- _Task description_: What follows is a set of entries; retype all of them exactly.

- _Records provided_:
-- ==== Sys2Proof/Syntax.lean ====
section
/-! DEFINITION. The commands of the block: one constructor of `Instr` per row of spec/opcode_table.json, with what the
gauge observes at its pins and inside as operands. The first operand of each is the time of the step in nanoseconds on
the gauge's own time base. A command whose condition does not hold in the state changes nothing but the time
(assumption log entries 1 and 8). -/

namespace Sys2Proof

/-- The level on LK_ROLE: tied to DGND, tied to VIO, or open (R48). -/
inductive Strap | dgnd | vio | opn
  deriving DecidableEq, Repr

/-- The two feeds. -/
inductive FeedId | a | b
  deriving DecidableEq, Repr

/-- The five modulator channels (Table 5.1). -/
inductive ChId | iA | iB | iP | vBus | vPack
  deriving DecidableEq, Repr

/-- The three fast-trip comparators and sense pairs. -/
inductive TripId | a | b | p
  deriving DecidableEq, Repr

/-- The three thermistor pins. -/
inductive TsId | ts1 | ts2 | ts3
  deriving DecidableEq, Repr

/-- The clock domains that Table 5.10 restarts. -/
inductive DomId | gate | nvm | crypt
  deriving DecidableEq, Repr

/-- The stepped terms of the commanded current (R356). -/
inductive LimitTerm | iFeed | iCv
  deriving DecidableEq, Repr

/-- The detections of Table 8.5 that take time; over-current has two. -/
inductive ChgKind | overvolt | overCurrent | trimLimit | noCurrent | overcharge
  deriving DecidableEq, Repr

/-- A SEND as it stands on the bus after the command code: byte count, data bytes and PEC, none where it is missing (R668, R669). -/
structure SmbSend where
  count : Nat
  data  : List Byte
  pec   : Option Byte
  deriving DecidableEq, Repr

/-- WAKE_N pulled low by another device: for how long, and whether it is still low (R709). -/
structure WakeLow where
  ns   : Nat
  held : Bool
  deriving DecidableEq, Repr

/-- Frames that are ignored (R674, Table 14.5). -/
inductive IgnoreKind | elevenBit | remote | reservedKind
  deriving DecidableEq, Repr

/-- The two host links. -/
inductive LinkId | smbus | can
  deriving DecidableEq, Repr

/-- A Ruell frame: the fields of its identifier (Table 14.4) and its payload. -/
structure RuellFrame where
  prio   : Nat
  kind   : Nat
  device : Nat
  seq    : Nat
  data   : List Byte
  fd     : Bool
  /-- the error state indicator of an FD frame -/
  esi    : Bool := false
  deriving DecidableEq, Repr

/-- A Kersor frame that passed its check sum: SEQ, ACK and payload (Table 15.2). -/
structure KersorFrame where
  seq     : Nat
  ack     : Nat
  payload : List Byte
  deriving DecidableEq, Repr

/-- How a request message arrives: the bytes of a SEND whose PEC was right, or the frame that completes a message. -/
inductive Delivery
  | smbus (msg : List Byte)
  | can (f : RuellFrame)
  deriving DecidableEq, Repr

/-- The end of a tag transaction: no presence pulse, or the bytes that the tag sent, its CRC-16 the last two (R547). -/
inductive TagResult
  | silent
  | answer (bytes : List Byte)
  deriving DecidableEq, Repr

/-- What PK_ID shows that may be a pin fault (Table 12.12): a voltage, or a low that stands this long after the gauge's last
release of the line. -/
inductive PinLevel
  | volts (mv : Int)
  | low (released : Nat)
  deriving DecidableEq, Repr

- _Your response_:
-- ==== Sys2Proof/Syntax.lean ====
section
/-! DEFINITION. The commands of the block: one constructor of `Instr` per row of spec/opcode_table.json, with what the
gauge observes at its pins and inside as operands. The first operand of each is the time of the step in nanoseconds on
the gauge's own time base. A command whose condition does not hold in the state changes nothing but the time
(assumption log entries 1 and 8). -/

namespace Sys2Proof

/-- The level on LK_ROLE: tied to DGND, tied to VIO, or open (R48). -/
inductive Strap | dgnd | vio | opn
  deriving DecidableEq, Repr

/-- The two feeds. -/
inductive FeedId | a | b
  deriving DecidableEq, Repr

/-- The five modulator channels (Table 5.1). -/
inductive ChId | iA | iB | iP | vBus | vPack
  deriving DecidableEq, Repr

/-- The three fast-trip comparators and sense pairs. -/
inductive TripId | a | b | p
  deriving DecidableEq, Repr

/-- The three thermistor pins. -/
inductive TsId | ts1 | ts2 | ts3
  deriving DecidableEq, Repr

/-- The clock domains that Table 5.10 restarts. -/
inductive DomId | gate | nvm | crypt
  deriving DecidableEq, Repr

/-- The stepped terms of the commanded current (R356). -/
inductive LimitTerm | iFeed | iCv
  deriving DecidableEq, Repr

/-- The detections of Table 8.5 that take time; over-current has two. -/
inductive ChgKind | overvolt | overCurrent | trimLimit | noCurrent | overcharge
  deriving DecidableEq, Repr

/-- A SEND as it stands on the bus after the command code: byte count, data bytes and PEC, none where it is missing (R668, R669). -/
structure SmbSend where
  count : Nat
  data  : List Byte
  pec   : Option Byte
  deriving DecidableEq, Repr

/-- WAKE_N pulled low by another device: for how long, and whether it is still low (R709). -/
structure WakeLow where
  ns   : Nat
  held : Bool
  deriving DecidableEq, Repr

/-- Frames that are ignored (R674, Table 14.5). -/
inductive IgnoreKind | elevenBit | remote | reservedKind
  deriving DecidableEq, Repr

/-- The two host links. -/
inductive LinkId | smbus | can
  deriving DecidableEq, Repr

/-- A Ruell frame: the fields of its identifier (Table 14.4) and its payload. -/
structure RuellFrame where
  prio   : Nat
  kind   : Nat
  device : Nat
  seq    : Nat
  data   : List Byte
  fd     : Bool
  /-- the error state indicator of an FD frame -/
  esi    : Bool := false
  deriving DecidableEq, Repr

/-- A Kersor frame that passed its check sum: SEQ, ACK and payload (Table 15.2). -/
structure KersorFrame where
  seq     : Nat
  ack     : Nat
  payload : List Byte
  deriving DecidableEq, Repr

/-- How a request message arrives: the bytes of a SEND whose PEC was right, or the frame that completes a message. -/
inductive Delivery
  | smbus (msg : List Byte)
  | can (f : RuellFrame)
  deriving DecidableEq, Repr

/-- The end of a tag transaction: no presence pulse, or the bytes that the tag sent, its CRC-16 the last two (R547). -/
inductive TagResult
  | silent
  | answer (bytes : List Byte)
  deriving DecidableEq, Repr

/-- What PK_ID shows that may be a pin fault (Table 12.12): a voltage, or a low that stands this long after the gauge's last
release of the line. -/
inductive PinLevel
  | volts (mv : Int)
  | low (released : Nat)
  deriving DecidableEq, Repr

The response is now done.